Stimuli, Procedure, and Coding. Stimuli, procedures, and coding were identical to those in experiment 1, except that pilot testing suggested the 5 dB SNR level was too difficult for these younger children (performance was not clearly above chance, making it impossible to determine if talker sex was a useful cue); we therefore increased the SNR to 10 dB. A third coder was used on 9.6% of the trials (46 out of 480). Each of the objects was looked at between 35% and 65% of the time on baseline trials (across participants), and all participants looked at least 20% of the time to each side across baseline trials, suggesting no strong side or object biases.
3.2. Results and discussion
As before, we conducted a 2 (talker sex) × 2 (named vs unnamed) repeated measures ANOVA. We found a significant effect of naming [F(1,23) = 29.80, p < 0.0001], but no interaction between naming and sex [F(1,23) = 0.26, p = 0.62]. When the background voice was male, children looked at the appropriate image 59% of the time, a significant increase over chance performance [t(23) = 4.46, p < 0.03]. Although this is not as strong of a looking preference as that from the older infants, the above-chance looking indicates that the children do know these words, and are able to recognize them in the presence of a male voice distractor. When the background voice was female, children also looked at the appropriate image at above chance levels: 58% of the time [t(23) = 5.27, p < 0.02]. These looking proportions are nearly identical, and there was no significant difference between these two conditions [t(23) = 0.50, p = 0.62], suggesting that 16-month-old children do not use the acoustic correlates of the sex of two voices as a cue to help them when listening in a multi-talker environment. These 16-month-olds appear to be behaving more like infants in prior studies (Leibold et al., 2013) than like the older toddlers tested in experiment 1.
We then compared across the two experiments, using a 2 (naming: named vs unnamed) × 2 (talker sex) × 2 (age group) repeated measures ANOVA. As expected, we found a significant effect of naming [F(1,40) = 128.38, p < 0.0001], which interacted with participant age [F(1,40) = 21.38, p < 0.0001], indicating that older children showed a stronger effect of the named object in general. We also found a significant naming × sex interaction [F(1,40) = 7.84, p = 0.008], and, critically, a significant 3-way interaction [F(1,40) = 4.52, p < 0.05]. Thus, the sex of the background talker had different impacts on children at the two ages, as can be seen in Fig. 1.

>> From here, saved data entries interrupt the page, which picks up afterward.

-- ==== Sys2Proof/Machine/SetupBus.lean ====
section
/-! DEFINITION. A whole register write as the bus carries it: its plain fields, then the action of the register where it has one (rows 48 and 272 of
the table; R49, R418, R78, R386). -/
namespace Sys2Proof.Machine

/-- Whether a bit of a written value is set. -/
def actBit (f : Field) (value : Nat) : Bool := fieldBits f value != 0

/-- An action taken when its bit is written as 1. -/
def onBit (f : Field) (value : Nat) (act : State → State) (s : State) : State := if actBit f value then act s else s

/-- GEN_MODEREQ by TARGET (Table 2.8). -/
def busModereq (who : Writer) (value : Nat) (s : State) : State :=
  let key := BitVec.ofNat 16 (fieldBits Reg.GEN_MODEREQ.KEY value)
  match fieldBits Reg.GEN_MODEREQ.TARGET value with
  | 0xA => twoStep who key .diagnostic (decide (s.gen.mode = .service)) (fun t => { t with gen := { t.gen with diagPending := true } }) s
  | 0x4 => oneStep who key (decide (s.gen.mode = .diagnostic)) (fun t => enterModeEv 19 .service t) s
  | 0xB => oneStep who key (hostResetMode s.gen.mode) quarantineNow s
  | 0x3 => twoStep who key .provision (decide (s.gen.mode = .service ∧ s.ns = [])) (fun t => enterModeEv 22 .provision t) s
  | _ => if holds who s then modereqRefused who s else genErr Reg.GEN_ERR.OWNWR modereqOff who s

/-- GEN_OWNER: each action as its own row states (Table 2.9). The order of several actions of one write is the model's choice (log entry
105). -/
def busOwner (who : Writer) (value : Nat) (s : State) : State :=
  onBit Reg.GEN_OWNER.SEIZED value (genOwnerSeizedClearEff who)
    (onBit Reg.GEN_OWNER.SEIZE value (genOwnerSeizeEff who)
      (onBit Reg.GEN_OWNER.RELEASE value (genOwnerReleaseEff who) (onBit Reg.GEN_OWNER.CLAIM value (genOwnerClaimEff who) s)))

/-- GEN_RESET by KIND (Table 2.12). -/
def busReset (who : Writer) (value : Nat) (s : State) : State :=
  let key := BitVec.ofNat 16 (fieldBits Reg.GEN_RESET.KEY value)
  match fieldBits Reg.GEN_RESET.KIND value with
  | 1 => genResetY9Eff who key s
  | 2 => genResetManagementEff who key s
  | _ => s

/-- HE_WINCOMMIT (Table 3.18); port A acts before port B in one write (log entry 105). -/
def busWincommit (who : Writer) (value : Nat) (s : State) : State :=
  let copy := actBit Reg.HE_WINCOMMIT.COPY value
  onBit Reg.HE_WINCOMMIT.COMMIT_B value (wincommitEff .b who copy) (onBit Reg.HE_WINCOMMIT.COMMIT_A value (wincommitEff .a who copy) s)

/-- FF_CMD by OP (Table 15.18). -/
def busFfCmd (who : Writer) (value : Nat) (s : State) : State :=
  match fieldBits Reg.FF_CMD.OP value with
  | 1 => ffReadEff who s
  | 2 => ffProgramEff who s
  | 3 => ffEraseEff who (fieldBits Reg.FF_CMD.COUNT value) s
  | 4 => ffReadhdrEff who s
  | _ => ffCommand who (flagOn Reg.FF_STATUS.RANGE) s

/-- FI_ARM (Table 16.7); DISARM acts before KEY in one write (log entry 105). -/
def busFiArm (who : Writer) (value : Nat) (s : State) : State :=
  fiWrite who Reg.FI_ARM.KEY.reg (fun s =>
    fiKeyEff (BitVec.ofNat 16 (fieldBits Reg.FI_ARM.KEY value)) (onBit Reg.FI_ARM.DISARM value (fiDisarmed 0) s)) s

/-- The watchdog's KICK: management's alone, and ignored from a writer without the token (R49). -/
def busKick (who : Writer) (s : State) : State := if who = .host ∨ ¬ holds who s then s else { s with mg := { s.mg with wdogAt := now s } }

/-- The action of a register beside its plain fields. -/
def busAction (who : Writer) (off value : Nat) (s : State) : State :=
  if off = Reg.GEN_MODEREQ.KEY.reg then busModereq who value s
  else if off = Reg.GEN_RESET.KEY.reg then busReset who value s
  else if off = Reg.HE_WINCOMMIT.COPY.reg then busWincommit who value s
  else if off = Reg.HE_WINLOG.CLR.reg then onBit Reg.HE_WINLOG.CLR value (winlogClrEff who) s
  else if off = Reg.SP_DIEOUT.KEY.reg then
    spDieoutWriteEff who (fieldBits Reg.SP_DIEOUT.DIE value) (BitVec.ofNat 16 (fieldBits Reg.SP_DIEOUT.KEY value)) s
  else if off = Reg.SP_SUBSEL.INDEX.reg then spSubselWriteEff who (fieldBits Reg.SP_SUBSEL.INDEX value) s
  else if off = Reg.EC_MAXCORR.CLR.reg then onBit Reg.EC_MAXCORR.CLR value (ecMaxcorrClrEff who) s
  else if off = Reg.GF_NODE.REASSIGN.reg then onBit Reg.GF_NODE.REASSIGN value (gfNodeReassignEff who) s
  else if off = Reg.DG_AUDCTL.START.reg then onBit Reg.DG_AUDCTL.START value (auditStartEff who) s
  else if off = Reg.DG_SEC.ADVANCE.reg then onBit Reg.DG_SEC.ADVANCE value (dgSecAdvanceEff who) s
  else if off = Reg.MG_WDOG.KICK.reg then onBit Reg.MG_WDOG.KICK value (busKick who) s
  else if off = Reg.MG_LOGACK.SEQ.reg then mgLogackWriteEff who (BitVec.ofNat 32 value) s
  else if off = Reg.FF_CMD.OP.reg then busFfCmd who value s
  else s

/-- A write of one 32-bit register. GEN_OWNER answers either party; FI registers are arbitrated as a whole; any other register takes its plain
fields first. -/
def busWrite (who : Writer) (off value : Nat) (s : State) : State :=
  if ¬ setupOpen who s then s
  else if off = Reg.GEN_OWNER.CLAIM.reg then busOwner who value s
  else if off = Reg.FI_ARM.KEY.reg then busFiArm who value s
  else if off = Reg.FI_GF.EN.reg then fiMechWrite who Reg.FI_GF.EN 0 (gfLimit value) value s
  else if off = Reg.FI_FL.EN.reg then fiMechWrite who Reg.FI_FL.EN 1 (flLimit value s) value s
  else if off = Reg.FI_PCIE.EN.reg then fiMechWrite who Reg.FI_PCIE.EN 2 false value s
  else busAction who off value (writeReg who off value s)

/-- A register write at a BAR0 offset: a poisoned write by the host is discarded and sets POISRX (R78). The MSI-X table belongs to the
function. -/
def writeAt (who : Writer) (offset : Nat) (value : Word) (poisoned : Bool) (s : State) : State :=
  let p := offPort offset
  let off := offset % 2 ^ 20 / 4 * 4
  if who = .host ∧ ¬ memOpen p s then s
  else if poisoned ∧ who = .host then poisonRx p s
  else if off < 0x80000 then
    (if who = .host ∧ 0x8000 ≤ off ∧ off < 0x10000 then writeMsix p ((off - 0x8000) / 4) value.toNat s else s)
  else busWrite who off value.toNat s

/-- A management core writes a device address (R28, R30, R31): a setup block at 0x1000_0000 plus its offset; the rest of that space is reserved;
an access that the Y9 does not perform is a synchronous bus error. -/
def writeDevice (addr : Nat) (value : Word) (s : State) : State :=
  match addrKind addr s with
  | .setup => if blockAddr addr then writeAt .mgmt (addr - 0x10000000) value false s else s
  | .unmapped => emit (.busError addr) s
  | .remote => if (destOf addr s).isNone ∧ ¬ localOk addr 4 s then emit (.busError addr) s else s
  | .sram | .dram => s

/-- A register write: a BAR0 offset, or, by management beyond the two functions' BARs, a device address. -/
def registerWriteEff (who : Writer) (offset : Nat) (value : Word) (poisoned : Bool) (s : State) : State :=
  if who = .mgmt ∧ 2 ^ 21 ≤ offset then (if setupOpen who s then writeDevice offset value s else s)
  else writeAt who offset value poisoned s

/-- REGISTER_WRITE (R418, R49, R50, R78). -/
def execRegisterWrite (who : Writer) (offset : Nat) (value : Word) (poisoned : Bool) (s : State) : Host.Outcome State Fault Refusal :=
  .next (registerWriteEff who offset value poisoned s)

/-- SETUP_REGISTER_WRITE: vendor MI command C1h, a write by management (R386, Table 15.5). -/
def execSetupRegisterWrite (offset : Nat) (value : Word) (s : State) : Host.Outcome State Fault Refusal :=
  .next (miAnswer (fun s => miOk [] (registerWriteEff .mgmt offset value false s)) s)

end Sys2Proof.Machine
end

The overall effect of age may be an indication that younger infants are less adept at listening in multi-talker environments, but could simply be an indication that they know the target words less well; we cannot distinguish between these two possibilities. But because the distractor voices were presented in a within-subjects design, using the same target words, lexical knowledge cannot explain the difference between the male- and female-voice distractor conditions. This difference can only be explained by children's use of sex-related acoustic cues either to separate speech streams or to choose which stream to attend to after they are separated.

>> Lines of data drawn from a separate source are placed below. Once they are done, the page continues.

-- ==== Sys2Proof/Conditions.lean ====
section
/-! DEFINITION. The conditions under which a command is let in, in the terms the statements use. -/
namespace Sys2Proof.Machine

/-- Step 10 and 11 of Table 4.13a for LC0 to LC6: what the command needs is free now, and its plan ends by its deadline within the
horizon of placements. The state with the command in flight, or `none` where it is turned away (R131, R134, R135). -/
def goesInBound (h : IoHdr) (n : Ns) (c : IoCmd) (bytes : Nat) (pages : Bool) (s : State) : Option State :=
  match classRow c.cls s with
  | none => none
  | some e =>
    let known := knownExt h s
    let past := pastExt h s
    let c := { c with deadline := some (c.t0 + 1000 * boundUs e c s + sumOf (known.map (·.2))) }
    if vatLacks c s ∨ laneLacks c s ∨ cacheLacks c pages s ∨ heldTouched n c s then none
    else match grantBufs c bytes s with
      | (none, _) => none
      | (some is, s1) =>
        let p := planIo n c bytes pages s1
        if c.deadline.getD 0 < p.1 * 4000 ∨ ¬ withinHorizon c.id p.2 then none
        else
          let s := if h.slowNs = 0 then p.2 else setSat Reg.QE_HOSTXS.LAST (h.slowNs / 1000) (bump Reg.QE_HOSTXS.COUNT p.2)
          let c := { c with bufs := is, planEnd := p.1, deadline := c.deadline.map (· + sumOf (past.map (·.2))) }
          some (admitted n c pages (known ++ past) (openFixity c bytes s))

/-- Steps 10 and 11 of Table 4.13a: no report of a deferred fault is due and the command gets what its class asks for. The state with
the command in flight, or `none` where it waits or is turned away. -/
def goesIn (h : IoHdr) (n : Ns) (c : IoCmd) (bytes : Nat) (s : State) : Option State :=
  if c.cls = 7 ∧ queueWaits c s then none
  else
    let pages := !(needPages n c s).isEmpty
    let c := if pages then c else lookup n c s
    if ¬ pages ∧ reportDue h.port (reportsOn c) s then none
    else if c.cls = 7 then (tryLc7 n c bytes pages s).map (fun x => admitted n x.1 pages [] x.2)
    else goesInBound h n c bytes pages s

end Sys2Proof.Machine
end

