-- ==== Sys2Proof/Machine/Formats.lean ====
section
/-! DEFINITION. The byte formats of what the Y9 keeps on the media and in its tables: journal records and pages (R164, R165), the checkpoint root (R168),
tag areas (R171), barrel numbers (R181), block state table entries (R182), snapshot pages (R218), and the place of a die on its bus (R257). -/
namespace Sys2Proof.Machine

/-! The journal (Tables 6.3 and 6.5). -/

/-- B of a record: the entry it carries, or its number. -/
def JRec.bWord (r : JRec) : Nat := match r.be with
  | some e => e.word
  | none => r.b

/-- The 32 bytes of a record (Table 6.3). -/
def JRec.bytes (r : JRec) : List Byte :=
  leBytes 1 r.typ ++ leBytes 1 r.flags ++ leBytes 2 r.nsid ++ leBytes 4 r.aux ++ leBytes 8 r.key ++ leBytes 8 r.a ++ leBytes 8 r.bWord

/-- The NOP record that pads a page. -/
def jNop : JRec := ⟨0x00, 0, 0, 0, 0, 0, none, 0⟩

/-- The record bytes of one page: 2,048 records, padded with NOP. -/
def journalPage (rs : List JRec) : List Byte := (rs ++ List.replicate (2048 - rs.length) jNop).flatMap JRec.bytes

/-- The CSNs of a page's COMMIT records. -/
def commitCsns (rs : List JRec) : List Nat := (rs.filter (fun r => r.typ == 1)).map (·.a)

/-- The metadata of a journal page's first codeword (Table 6.5). -/
def journalMeta (page npage seq : Nat) (rs : List JRec) : List Byte :=
  let cs := commitCsns rs
  let head := leBytes 2 0x4A4E ++ leBytes 1 page ++ leBytes 1 npage ++ leBytes 4 (rs.filter (fun r => r.typ != 0)).length ++ leBytes 8 seq ++
    leBytes 8 (minOf cs.tail (cs.headD 0)) ++ leBytes 8 (maxOf cs)
  head ++ leBytes 4 (crc32c (head ++ journalPage rs)).toNat ++ List.replicate 28 0

/-! The checkpoint root (Table 6.6). -/

/-- The 32 KiB root: header, then the level-1 locations at byte 64 + 8i; the CRC covers the page with its own bytes taken as 0. -/
def rootPage (sweep replaySeq replayCsn : Nat) (clean : Bool) (l1 : List Nat) : List Byte :=
  let head := leBytes 4 0x4D585254 ++ leBytes 4 l1.length ++ leBytes 8 sweep ++ leBytes 8 replaySeq ++ leBytes 8 replayCsn ++
    leBytes 1 (if clean then 1 else 0) ++ List.replicate 27 0
  let body := l1.flatMap (leBytes 8) ++ List.replicate (32768 - 64 - 8 * l1.length) 0
  head ++ leBytes 4 (crc32c (head ++ [0, 0, 0, 0] ++ body)).toNat ++ body

/-! Tags (Tables 6.7 and 6.8). -/

/-- A tag entry. -/
structure Tag16 where
  origCsn : Nat
  grain : Nat
  nsid : Nat
  raw : Bool
  spans : Bool
  marks : Bool
  isMap : Bool
  glen : Nat
  deriving DecidableEq, Repr

/-- Bytes 13 and 14 of a tag entry: NSID and flags. -/
def Tag16.flags (t : Tag16) : Nat :=
  t.nsid + (if t.raw then 2 ^ 11 else 0) + (if t.spans then 2 ^ 12 else 0) + (if t.marks then 2 ^ 13 else 0) + (if t.isMap then 2 ^ 14 else 0)

/-- The 16 bytes of a tag entry. -/
def Tag16.bytes (t : Tag16) : List Byte := leBytes 8 t.origCsn ++ leBytes 5 t.grain ++ leBytes 2 t.flags ++ leBytes 1 t.glen

/-- The tag entry of 16 bytes. -/
def Tag16.ofBytes (l : List Byte) : Tag16 :=
  let f := leField l 13 2
  ⟨leField l 0 8, leField l 8 5, f % 2 ^ 11, f.testBit 11, f.testBit 12, f.testBit 13, f.testBit 14, leField l 15 1⟩

/-- A grain has a per-LBA mark (R150). -/
def Copy.marked (c : Copy) : Bool := c.lbas.any (fun v => match v with
  | .dealloc | .lost => true
  | _ => false)

/-- The tag entry of a grain's copy: RAW as the form was stored, SPANS when it reaches into the next unit (R171). -/
def Copy.tag (raw : Bool) (c : Copy) : Tag16 :=
  let unit := if c.vat then slcUnit else qlcUnit
  let g := if c.vat then 32 else 30
  ⟨c.csn, c.grain, c.nsid, raw, decide (unit < c.loc.plane * g + c.loc.goff + c.loc.glen), c.marked, false, c.loc.glen⟩

/-- The tag area of a unit (Table 6.7): header, then the entries in the order of their first granules. -/
def tagArea (barrel stripe member cont vintage : Nat) (ts : List Tag16) : List Byte :=
  let head := leBytes 4 barrel ++ leBytes 2 stripe ++ leBytes 1 member ++ leBytes 1 ts.length ++ leBytes 1 cont ++ leBytes 1 vintage ++
    List.replicate 6 0 ++ leBytes 8 (maxOf (ts.map (·.origCsn))) ++ List.replicate 38 0
  let body := ts.flatMap Tag16.bytes ++ List.replicate (960 - 16 * ts.length) 0
  head ++ leBytes 2 (crc16 0x1021 0xFFFF (head ++ body)).toNat ++ body

/-- Position of a copy's first granule in the barrel's or vat block's data: unit, then granule in it. -/
def Copy.unitOf (c : Copy) : Nat := c.loc.page
def Copy.start (c : Copy) : Nat := c.loc.plane * (if c.vat then 32 else 30) + c.loc.goff

/-- The tag area of a unit as the copies stored there give it (R171): those whose first granule lies in the unit, in the order of those
granules; CONT counts what the unit before left over; `raw` says whether a form was stored raw. -/
def unitArea (barrel member die block unit vintage : Nat) (cs : List Copy) (raw : Copy → Bool) : List Byte :=
  let size := if barrel.testBit 31 then slcUnit else qlcUnit
  let inUnit := fun (u : Nat) => cs.filter (fun c => decide (c.loc.die = die ∧ c.loc.block = block ∧ c.unitOf = u))
  let mine := (List.range size).flatMap (fun o => (inUnit unit).filter (fun c => c.start == o))
  let cont := if unit = 0 then 0 else maxOf ((inUnit (unit - 1)).map (fun c => c.start + c.loc.glen - size))
  tagArea barrel unit member cont vintage (mine.map (fun c => c.tag (raw c)))

/-- The tag of a map page or directory page (R168, Table 6.8): MAP set, GLEN 8, under the counter's value when it was written. -/
def mapTag (nsid page csn : Nat) : Tag16 := ⟨csn, page, nsid, true, false, false, true, 8⟩

/-- The barrel number of a vat page: bit 31, the die slot of the first copy, the vat slot (R181). -/
def vatNumber (die slot : Nat) : Nat := 2 ^ 31 + die + 2 ^ 11 * slot

/-! The block state table (Table 7.2). -/

/-- The 16-byte entry of a block; `state` is the code of log C0h, `row` the ROW field. -/
def Block.bytes (b : Block) (state : Nat) (slc : Bool) (row : Nat) : List Byte :=
  leBytes 4 (b.erases + 2 ^ 24 * state + (if b.intent then 2 ^ 27 else 0) + (if b.refresh then 2 ^ 28 else 0) + (if slc then 2 ^ 29 else 0)) ++
  leBytes 4 b.reads ++ leBytes 2 b.pptr ++ leBytes 2 row ++ leBytes 4 (b.age / 2 ^ 32)

/-! Lines of the memories (R286, R288 to R290). -/

/-- The check C of a line: CRC-32C of its 64 data bytes, its device address and its TAG, 0 on SRAM (R289). -/
def lineCheck (data : List Byte) (addr tag : Nat) : Word := crc32c (data ++ leBytes 8 addr ++ leBytes 1 tag)

/-- A stored line (Table 11.3): its data, CHK, POISON, TAG and the reserved metadata bits. -/
structure Line64 where
  data : List Byte
  chk : Word
  poison : Bool
  tag : Nat
  reserved : Nat
  deriving DecidableEq, Repr

/-- A line as it is written, good or poisoned (R289). -/
def storeLine (data : List Byte) (addr tag : Nat) (poison : Bool) : Line64 :=
  ⟨data, if poison then lineCheck data addr tag ^^^ 0xFFFFFFFF else lineCheck data addr tag, poison, tag, 0⟩

/-- What a read finds of a line: good, poisoned, or failing its check (R289). -/
inductive LineClass where
  | good
  | poisoned
  | fails
  deriving DecidableEq, Repr

/-- ME's classification of a line at an address whose TAG should be `want` (R289). -/
def Line64.classify (l : Line64) (addr want : Nat) : LineClass :=
  let c := lineCheck l.data addr l.tag
  if l.reserved ≠ 0 ∨ l.tag ≠ want then .fails
  else if ¬ l.poison ∧ l.chk = c then .good
  else if l.poison ∧ l.chk = c ^^^ 0xFFFFFFFF then .poisoned
  else .fails

/-- The TAG that R290 gives a device address: 0 on SRAM and on the link line of a free pool buffer, the generation of a used one, and the numbers
of the map region, the page cache and the system area. -/
def tagAt (addr : Nat) (s : State) : Nat :=
  let g := 2 ^ 30
  let map := 2 ^ 32 + g * getF Reg.MX_CFG.REGION s
  let cache := map + g * getF Reg.MX_CFG.PGCACHE s
  let sys := cache + 4 * g
  if addr < 2 ^ 32 then 0
  else if addr < map then 0xF0
  else if addr < cache then 0xF1
  else if addr < sys then 0xF2
  else
    let b := getBuf (sramBufs + (addr - sys) / 4096) s
    if b.used ∨ 64 ≤ (addr - sys) % 4096 then b.gen else 0

/-- The first 8 bytes of a free buffer's link line (R286): NEXT, and CHECK over NEXT and the buffer's own index. -/
def linkLine (index next : Nat) : List Byte := leBytes 4 next ++ leBytes 4 (crc32c (leBytes 4 next ++ leBytes 4 index)).toNat

/-- A link line is verified (R286): its line check passes with TAG 0x00, CHECK is right, and NEXT ends the list or is a free buffer of the same
pool. -/
def linkVerified (index addr : Nat) (l : Line64) (s : State) : Bool :=
  let next := leField l.data 0 4
  l.classify addr 0 == .good && l.data.take 8 == linkLine index next &&
    (next == 0xFFFFFFFF || (poolOf next == poolOf index && !(getBuf next s).used))

/-! Anchor records (R167). -/

/-- A location word in the form of Table 6.1 with STAGED = 0 and GLEN = 8: of the page of a vat block. -/
def pageWord (die block page : Nat) : Nat :=
  ({ MapEntry.initial with die := die, block := block, page := page, glen := 8, dealloc := false } : MapEntry).word

/-- The 128 bytes of an anchor record: sequence number, locations of the root's copies, SEQ of the first segment, current and next journal block
of each copy, and the CRC-32C over the rest. The spec gives no byte places: the order is the model's (log entry 111). -/
def Anchor.bytes (a : Anchor) (rootLocs blocks : List Nat) : List Byte :=
  let body := leBytes 8 a.seq ++ (List.range 2).flatMap (fun i => leBytes 8 ((rootLocs[i]?).getD 0)) ++ leBytes 8 a.firstSeq ++
    (List.range 4).flatMap (fun i => leBytes 8 ((blocks[i]?).getD 0)) ++ List.replicate 60 0
  body ++ leBytes 4 (crc32c body).toNat

/-! Snapshots (Tables 8.3 and 8.4). -/

/-- An open-stripe entry. -/
def OpenStripe.bytes (o : OpenStripe) : List Byte :=
  leBytes 4 o.barrel ++ leBytes 2 o.stripe ++ [0, 0] ++ leBytes 4 (o.verified.foldl (fun m p => m ||| 2 ^ p) 0) ++
  leBytes 1 (if o.started then 1 else 0) ++ [0, 0, 0]

/-- A substitution entry. -/
def Subst.bytes (e : Subst) : List Byte :=
  leBytes 2 e.src ++ leBytes 2 e.dst ++ leBytes 1 e.group ++ leBytes 1 e.state ++ leBytes 2 e.nextRow ++ List.replicate 8 0

/-- A void entry. -/
def VoidEnt.bytes (v : VoidEnt) : List Byte :=
  leBytes 4 v.barrel ++ leBytes 1 v.pos ++ [0] ++ leBytes 2 v.first ++ leBytes 2 v.count ++ leBytes 1 v.cause ++ List.replicate 5 0

/-- Entries at their place, the rest of the area zero. -/
def snapArea (n : Nat) (es : List (List Byte)) : List Byte := es.flatten ++ List.replicate (16 * (n - es.length)) 0

/-- A snapshot page (Table 8.3): 65,536 bytes; the CRC covers bytes 0 to 53,311 with its own bytes taken as 0. -/
def Snap.bytes (x : Snap) : List Byte :=
  let head := leBytes 2 0x534A ++ leBytes 2 x.opens.length ++ leBytes 2 x.subst.length ++ leBytes 2 x.voids.length ++ leBytes 8 x.seq ++
    leBytes 8 x.dtime ++ leBytes 8 x.csn ++ leBytes 8 x.jseq ++ List.replicate 20 0
  let body := snapArea 2048 (x.opens.map OpenStripe.bytes) ++ snapArea 256 (x.subst.map Subst.bytes) ++ snapArea 1024 (x.voids.map VoidEnt.bytes)
  head ++ leBytes 4 (crc32c (head ++ [0, 0, 0, 0] ++ body)).toNat ++ body ++ List.replicate 12224 0

/-! The bus of a die (Table 10.2). -/

/-- Chip enable and LUN address of a die position, on an unbuffered or a buffered bus. -/
def busPlace (buffered : Bool) (pos : Nat) : Nat × Nat := if buffered then (pos / 4, pos % 4) else (pos / 2, pos % 2)

end Sys2Proof.Machine
end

One possibility is that the female voice's higher F0 captured younger children's attention, making it harder to ignore. Although we did not measure preferences for the background voices in isolation, we can partially address this by examining looking time on baseline trials; if the female distractor is attracting attention, we might expect longer overall attention (to either object) on these trials. However, this was not the case: 16-month-olds averaged 131 frames looking on male-distractor trials, 132 on female-distractor trials; 30-month-olds averaged 122 frames on male trials, 111 on female trials, p > 0.10 for both age groups. Nor was performance simply at ceiling, since looking times could have been as high as 150 frames. Thus, it does not appear that younger children's attention was simply captured by the female background voice.
4. Final discussion
When faced with a multi-talker situation, adult listeners regularly use the sex of the talkers as a cue for separating streams of speech and attending to one stream. Recent research has suggested that young infants (under 1 year of age) do not show the same pattern—their ability to use the acoustic differences that correlate with a change in sex appears to be immature (Leibold et al., 2013). The current study demonstrates that 30-month-old toddlers, but not 16-month-olds infants, do show this ability. Thus, there appears to be some developmental change that is occurring between 16 and 30 months of age.
It is not clear what might be driving this change. These differences might result from maturation in the ability to choose a source for attention. Prior studies have demonstrated that young children have difficulty focusing attention on particular components of a signal or particular frequency ranges (Bargones and Werner, 1994; Polka et al., 2008). Perhaps the ability to benefit from talker sex requires a similar type of attentional focus.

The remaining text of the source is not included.